What does the dendogram on a heat map do - what value or information does it add? I read somewhere that it helps you check the logical relationship between variables but how? If anyone knows, has resources on this, or could explain this that would be great.
To see the sort of thing I’m referring to, see this link and the branches on the outskirts of the matrix:
Most heatmaps have been clustered in order to show the most related data together. There are many different clustering algorithms, but if you use the heatmap() function in R, the default is hclust, a hierarchical clustering. "hierarchical " here is key as it is the basis for the dendrograms.

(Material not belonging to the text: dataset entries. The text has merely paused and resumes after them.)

-- ==== Sys2Proof/Machine/RegMap.lean ====
section
/-! DEFINITION. The register map: every field of every register page under the manual's own names, and the table of
registers with access codes and reset values, from the register tables of spec/ (R258 to R262). -/
namespace Sys2Proof.Machine

/-- The access codes of R260 (RH is the snapshot area of R259, which has no field of its own). -/
inductive Access where
  | rw | rws | ro | w1c | wo | wd | rwc
  deriving DecidableEq, Repr

/-- One field of a register: its lowest bit, its width, its access code and its reset value (R261). -/
structure Field where
  lo : Nat
  width : Nat
  acc : Access
  reset : Nat
  deriving DecidableEq, Repr

/-- One register, or `count` registers of one form at `base`, `base + stride`, ... (R259). `counting` marks the
registers a snapshot copies (R272). -/
structure RegRow where
  base : Nat
  stride : Nat
  count : Nat
  counting : Bool
  fields : List Field
  deriving DecidableEq, Repr

/-- The key under which `State.regs` holds the field at bit `lo` of the register at `off` of page `page`. -/
def fk (page off lo : Nat) : Nat := (page * 0x1000 + off) * 32 + lo

namespace Reg

/-! Page 0x00, SYS (spec/10_register_conventions.md). -/

def SYS_SERIAL_SERIAL : Nat := fk 0x00 0x000 0
def SYS_HWINFO_HW_ISSUE : Nat := fk 0x00 0x004 0
def SYS_HWINFO_SLOT : Nat := fk 0x00 0x004 8
def SYS_HWINFO_SLOT_MISMATCH : Nat := fk 0x00 0x004 14
def SYS_HWINFO_BOOTSEL : Nat := fk 0x00 0x004 15
def SYS_FWVER_VERSION : Nat := fk 0x00 0x008 0
def SYS_TRIGVER_VERSION : Nat := fk 0x00 0x00c 0
def SYS_MODE_MODE : Nat := fk 0x00 0x010 0
def SYS_MODE_ROLE : Nat := fk 0x00 0x010 4
def SYS_MODE_PAIR : Nat := fk 0x00 0x010 6
def SYS_MODE_STATION : Nat := fk 0x00 0x010 8
def SYS_SAFE_CAUSE : Nat := fk 0x00 0x014 0
def SYS_EVT_WD_ABORT : Nat := fk 0x00 0x018 0
def SYS_EVT_CFG_RELOAD : Nat := fk 0x00 0x018 1
def SYS_SNAP_SNAP : Nat := fk 0x00 0x020 0
def SYS_SNAPTICKLO_TICK : Nat := fk 0x00 0x024 0
def SYS_SNAPTICKHI_TICK : Nat := fk 0x00 0x028 0
def SYS_SAFEREQ_KEY : Nat := fk 0x00 0x040 0
def SYS_WDABORT_CNT : Nat := fk 0x00 0x080 0
def SYS_CFGRELOAD_CNT : Nat := fk 0x00 0x084 0
def SYS_OPSEC : Nat := fk 0x00 0x088 0
def SYS_PWRCYC : Nat := fk 0x00 0x08c 0

/-! Page 0x01, CV (spec/06_triad_and_voting.md). -/

def CV_STAT_LANE_A : Nat := fk 0x01 0x004 0
def CV_STAT_LANE_B : Nat := fk 0x01 0x004 4
def CV_STAT_LANE_C : Nat := fk 0x01 0x004 8
def CV_STAT_TWO_LANE : Nat := fk 0x01 0x004 12
def CV_STAT_FETCH_LANE : Nat := fk 0x01 0x004 13
def CV_STAT_LAST_MIN : Nat := fk 0x01 0x004 16
def CV_LASTMIS_KIND : Nat := fk 0x01 0x008 0
def CV_LASTMIS_LANE : Nat := fk 0x01 0x008 4
def CV_LASTMIS_INDEX : Nat := fk 0x01 0x008 8
def CV_LASTMIS_SLOT : Nat := fk 0x01 0x008 29
def CV_LASTMIS_RETIRED : Nat := fk 0x01 0x008 30
def CV_LASTTICK_TICK : Nat := fk 0x01 0x00c 0
def CV_DEGCFG_DEG_LIMIT : Nat := fk 0x01 0x010 0
def CV_DEGLEFT_SECONDS : Nat := fk 0x01 0x014 0
def CV_FAILWIN_FAIL_A : Nat := fk 0x01 0x018 0
def CV_FAILWIN_FAIL_B : Nat := fk 0x01 0x018 4
def CV_FAILWIN_FAIL_C : Nat := fk 0x01 0x018 8
def CV_PROBE_PATTERN_BIT : Nat := fk 0x01 0x020 0
def CV_PROBE_TARGET : Nat := fk 0x01 0x020 6
def CV_PROBE_CV0_OK : Nat := fk 0x01 0x020 8
def CV_PROBE_CV1_OK : Nat := fk 0x01 0x020 9
def CV_MISMATCH_CNT : Nat := fk 0x01 0x040 0
def CV_MISA_CNT : Nat := fk 0x01 0x044 0
def CV_MISB_CNT : Nat := fk 0x01 0x048 0
def CV_MISC_CNT : Nat := fk 0x01 0x04c 0
def CV_READMIT_CNT : Nat := fk 0x01 0x050 0
def CV_READMIT_FAIL_CNT : Nat := fk 0x01 0x054 0
def CV_DLYPAR_CNT : Nat := fk 0x01 0x058 0
def CV_FORCED_CNT : Nat := fk 0x01 0x05c 0
def CV_PROBE_CNT : Nat := fk 0x01 0x060 0

/-! Page 0x02, CE (spec/02_cycle_model.md). -/

def CE_STAT_RUNNING : Nat := fk 0x02 0x004 0
def CE_STAT_IDLE : Nat := fk 0x02 0x004 3
def CE_STAT_SW_PENDING : Nat := fk 0x02 0x004 4
def CE_STAT_SLOT : Nat := fk 0x02 0x004 5
def CE_STAT_STOPPED : Nat := fk 0x02 0x004 8
def CE_STAT_OP : Nat := fk 0x02 0x004 16
def CE_TICKLO_TICK : Nat := fk 0x02 0x008 0
def CE_TICKHI_TICK : Nat := fk 0x02 0x00c 0
def CE_SLACK_SLACK : Nat := fk 0x02 0x010 0
def CE_SLACK_SWTIMEOUT : Nat := fk 0x02 0x010 16
def CE_SWSTAT_STATE : Nat := fk 0x02 0x014 0
def CE_SWSTAT_CARRY_CLK : Nat := fk 0x02 0x014 16
def CE_EVT_OVR : Nat := fk 0x02 0x018 0
def CE_EVT_BUDGET : Nat := fk 0x02 0x018 8
def CE_EVT_TRAP : Nat := fk 0x02 0x018 16
def CE_EVT_SW_DONE : Nat := fk 0x02 0x018 24
def CE_EVT_SW_TIMEOUT : Nat := fk 0x02 0x018 25
def CE_EVT_FORCE_DROPPED : Nat := fk 0x02 0x018 26
def CE_TASKCFG_PERIOD (n : Nat) : Nat := fk 0x02 (0x040 + 0x4 * n) 0
def CE_TASKCFG_PHASE (n : Nat) : Nat := fk 0x02 (0x040 + 0x4 * n) 12
def CE_TASKCFG_POLICY (n : Nat) : Nat := fk 0x02 (0x040 + 0x4 * n) 24
def CE_TASKCFG_COMMIT_AT (n : Nat) : Nat := fk 0x02 (0x040 + 0x4 * n) 26
def CE_TASKCFG_ENABLE (n : Nat) : Nat := fk 0x02 (0x040 + 0x4 * n) 27
def CE_TASKCFG_OVR_LIMIT (n : Nat) : Nat := fk 0x02 (0x040 + 0x4 * n) 28
def CE_WCET_WCET (n : Nat) : Nat := fk 0x02 (0x060 + 0x4 * n) 0
def CE_RELCNT (n : Nat) : Nat := fk 0x02 (0x080 + 0x4 * n) 0
def CE_OVRCNT (n : Nat) : Nat := fk 0x02 (0x0a0 + 0x4 * n) 0
def CE_SKIPCNT (n : Nat) : Nat := fk 0x02 (0x0c0 + 0x4 * n) 0
def CE_MAXCLK (n : Nat) : Nat := fk 0x02 (0x0e0 + 0x4 * n) 0
def CE_LASTCLK (n : Nat) : Nat := fk 0x02 (0x100 + 0x4 * n) 0
def CE_BUDCNT (n : Nat) : Nat := fk 0x02 (0x140 + 0x4 * n) 0
def CE_VSTALLCNT : Nat := fk 0x02 0x15c 0
def CE_TRAPINFO_CAUSE (n : Nat) : Nat := fk 0x02 (0x120 + 0x4 * n) 0
def CE_TRAPINFO_INDEX (n : Nat) : Nat := fk 0x02 (0x120 + 0x4 * n) 8
def CE_TRAPINFO_SLOT (n : Nat) : Nat := fk 0x02 (0x120 + 0x4 * n) 29

/-! Page 0x03, PI (spec/03_process_image.md). -/

def PI_STAT_FORCES : Nat := fk 0x03 0x004 0
def PI_STAT_FORCE_ACTIVE : Nat := fk 0x03 0x004 13
def PI_STAT_FORCE_PENDING : Nat := fk 0x03 0x004 14
def PI_STAT_LOST_SRC : Nat := fk 0x03 0x004 16
def PI_SUBSTCNT : Nat := fk 0x03 0x010 0
def PI_STALECNT : Nat := fk 0x03 0x014 0
def PI_LOSTDISCCNT : Nat := fk 0x03 0x018 0
def PI_FORCEDROPCNT : Nat := fk 0x03 0x01c 0
def PI_LATCHSERCNT : Nat := fk 0x03 0x020 0
def PI_CFG_DEF_STALE : Nat := fk 0x03 0x030 0

/-! Page 0x04, PS (spec/07_protected_store.md). -/

def PS_STAT_TRAV_RUN : Nat := fk 0x04 0x004 0
def PS_STAT_TRAV_RANGE : Nat := fk 0x04 0x004 1
def PS_STAT_TRAV_STAGED : Nat := fk 0x04 0x004 4
def PS_CE_ADDR_ADDR : Nat := fk 0x04 0x008 0
def PS_UE_ADDR_ADDR : Nat := fk 0x04 0x00c 0
def PS_UE_INFO_KIND : Nat := fk 0x04 0x010 0
def PS_UE_INFO_MASTER : Nat := fk 0x04 0x010 4
def PS_UE_INFO_SYNDROME : Nat := fk 0x04 0x010 8
def PS_UE_INFO_ARRAY : Nat := fk 0x04 0x010 16
def PS_EVT_CE : Nat := fk 0x04 0x014 0
def PS_EVT_UE : Nat := fk 0x04 0x014 1
def PS_EVT_POISON : Nat := fk 0x04 0x014 2
def PS_EVT_LAP_SLOW : Nat := fk 0x04 0x014 3
def PS_EVT_RANGE_ERR : Nat := fk 0x04 0x014 4
def PS_TRAV_CTRL_ENABLE : Nat := fk 0x04 0x020 0
def PS_TRAV_CTRL_PACE : Nat := fk 0x04 0x020 16
def PS_TRAV_LAPMAX_LAPMAX : Nat := fk 0x04 0x024 0
def PS_TRAV_LAP_LAP : Nat := fk 0x04 0x028 0
def PS_TRAV_POS_ADDR : Nat := fk 0x04 0x02c 0
def PS_TRAV_BASE_VALID (n : Nat) : Nat := fk 0x04 (0x040 + 0x8 * n) 0
def PS_TRAV_BASE_BASE (n : Nat) : Nat := fk 0x04 (0x040 + 0x8 * n) 12
def PS_TRAV_LIM_LIMIT (n : Nat) : Nat := fk 0x04 (0x044 + 0x8 * n) 12
def PS_CE_CNT : Nat := fk 0x04 0x080 0
def PS_UE_CNT : Nat := fk 0x04 0x084 0
def PS_ADDRERR_CNT : Nat := fk 0x04 0x088 0
def PS_POISON_CNT : Nat := fk 0x04 0x08c 0
def PS_POISONRD_CNT : Nat := fk 0x04 0x090 0
def PS_STOREERR_CNT : Nat := fk 0x04 0x094 0
def PS_WBCANCEL_CNT : Nat := fk 0x04 0x098 0
def PS_LAP_CNT : Nat := fk 0x04 0x09c 0
def PS_PRG_CE_CNT : Nat := fk 0x04 0x0a0 0
def PS_PRG_UE_CNT : Nat := fk 0x04 0x0a4 0
def PS_IMG_CE_CNT : Nat := fk 0x04 0x0a8 0
def PS_IMG_UE_CNT : Nat := fk 0x04 0x0ac 0

/-! Page 0x05, MS (spec/07_protected_store.md). -/

def MS_STAT_SCAN_DONE : Nat := fk 0x05 0x004 0
def MS_STAT_SCAN_UE : Nat := fk 0x05 0x004 1
def MS_CE_ADDR_ADDR : Nat := fk 0x05 0x008 0
def MS_UE_ADDR_ADDR : Nat := fk 0x05 0x00c 0
def MS_UE_INFO_KIND : Nat := fk 0x05 0x010 0
def MS_UE_INFO_MASTER : Nat := fk 0x05 0x010 4
def MS_UE_INFO_SYNDROME : Nat := fk 0x05 0x010 8
def MS_EVT_CE : Nat := fk 0x05 0x014 0
def MS_EVT_UE : Nat := fk 0x05 0x014 1
def MS_EVT_POISON : Nat := fk 0x05 0x014 2
def MS_CE_CNT : Nat := fk 0x05 0x080 0
def MS_UE_CNT : Nat := fk 0x05 0x084 0
def MS_ADDRERR_CNT : Nat := fk 0x05 0x088 0
def MS_POISON_CNT : Nat := fk 0x05 0x08c 0
def MS_POISONRD_CNT : Nat := fk 0x05 0x090 0
def MS_STOREERR_CNT : Nat := fk 0x05 0x094 0
def MS_WBCANCEL_CNT : Nat := fk 0x05 0x098 0
def MS_SCANCE_CNT : Nat := fk 0x05 0x09c 0
def MS_SCANUE_CNT : Nat := fk 0x05 0x0a0 0

/-! Page 0x06, RNG (spec/11_rings.md). -/

def RNG_CTRL_COMPAT (h : Nat) : Nat := fk (0x06 + h) 0x000 31
def RNG_STAT_HALTED (h : Nat) : Nat := fk (0x06 + h) 0x004 0
def RNG_STAT_WIGN (h : Nat) : Nat := fk (0x06 + h) 0x004 31
def RNG_EVT_DONE (h : Nat) : Nat := fk (0x06 + h) 0x008 0
def RNG_EVT_HALT (h : Nat) : Nat := fk (0x06 + h) 0x008 16
def RNG_EVT2_POSTERR (h : Nat) : Nat := fk (0x06 + h) 0x00c 0
def RNG_EVT2_DROP (h : Nat) : Nat := fk (0x06 + h) 0x00c 16
def RNG_CFG_ENABLE (n : Nat) : Nat := fk (0x06 + n / 16) (0x040 + 0x30 * (n % 16)) 0
def RNG_CFG_DIR (n : Nat) : Nat := fk (0x06 + n / 16) (0x040 + 0x30 * (n % 16)) 1
def RNG_CFG_POLICY (n : Nat) : Nat := fk (0x06 + n / 16) (0x040 + 0x30 * (n % 16)) 2
def RNG_CFG_SIZE (n : Nat) : Nat := fk (0x06 + n / 16) (0x040 + 0x30 * (n % 16)) 3
def RNG_CFG_AGENT (n : Nat) : Nat := fk (0x06 + n / 16) (0x040 + 0x30 * (n % 16)) 8
def RNG_BASE_BASE (n : Nat) : Nat := fk (0x06 + n / 16) (0x044 + 0x30 * (n % 16)) 5
def RNG_PTR_HEAD (n : Nat) : Nat := fk (0x06 + n / 16) (0x048 + 0x30 * (n % 16)) 0
def RNG_PTR_TAIL (n : Nat) : Nat := fk (0x06 + n / 16) (0x048 + 0x30 * (n % 16)) 16
def RNG_POST (n : Nat) : Nat := fk (0x06 + n / 16) (0x04c + 0x30 * (n % 16)) 0
def RNG_RSTAT_HALTED (n : Nat) : Nat := fk (0x06 + n / 16) (0x050 + 0x30 * (n % 16)) 0
def RNG_RSTAT_SHUTTING (n : Nat) : Nat := fk (0x06 + n / 16) (0x050 + 0x30 * (n % 16)) 1
def RNG_RSTAT_IDLE (n : Nat) : Nat := fk (0x06 + n / 16) (0x050 + 0x30 * (n % 16)) 2
def RNG_RSTAT_CAUSE (n : Nat) : Nat := fk (0x06 + n / 16) (0x050 + 0x30 * (n % 16)) 4
def RNG_RSTAT_HOLD (n : Nat) : Nat := fk (0x06 + n / 16) (0x050 + 0x30 * (n % 16)) 8
def RNG_HALTADDR_ADDR (n : Nat) : Nat := fk (0x06 + n / 16) (0x054 + 0x30 * (n % 16)) 0
def RNG_CMD_RESUME (n : Nat) : Nat := fk (0x06 + n / 16) (0x058 + 0x30 * (n % 16)) 0
def RNG_CMD_SKIP (n : Nat) : Nat := fk (0x06 + n / 16) (0x058 + 0x30 * (n % 16)) 1
def RNG_SEQ (n : Nat) : Nat := fk (0x06 + n / 16) (0x05c + 0x30 * (n % 16)) 0
def RNG_DROPCNT (n : Nat) : Nat := fk (0x06 + n / 16) (0x060 + 0x30 * (n % 16)) 0
def RNG_TRUNCCNT (n : Nat) : Nat := fk (0x06 + n / 16) (0x064 + 0x30 * (n % 16)) 0
def RNG_DONECNT (n : Nat) : Nat := fk (0x06 + n / 16) (0x068 + 0x30 * (n % 16)) 0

Dendrograms show how related data point are. Here is a short blog that introduces the topic:
Details on the heatmap function are found in the documentation
Note that it's the exact same data, these two heatmaps are identical in terms of what they show, but the first one looks nicer, and makes it obvious that there are 2 groups of metrics: the car weight/engine size/horsepower are correlated together, and anticorrelated with the miles per gallon etc. On the second heatmap it's not as obvious.
For the first argument, the important part is the column ordering, we wouldn't have something that looks much worse if we didn't represent the dendrogram (although I feel the presence of the dendrogram does signal to the reader that a hierarchical clustering was used, and the nice order is not a coincidence).
For the second part however, the dendrogram is important: sure, it looks like there are two groups, how convincing is it? The distances in the dendrogram help us see how well the groups are separated, and can become even more important when we have a more complex structure.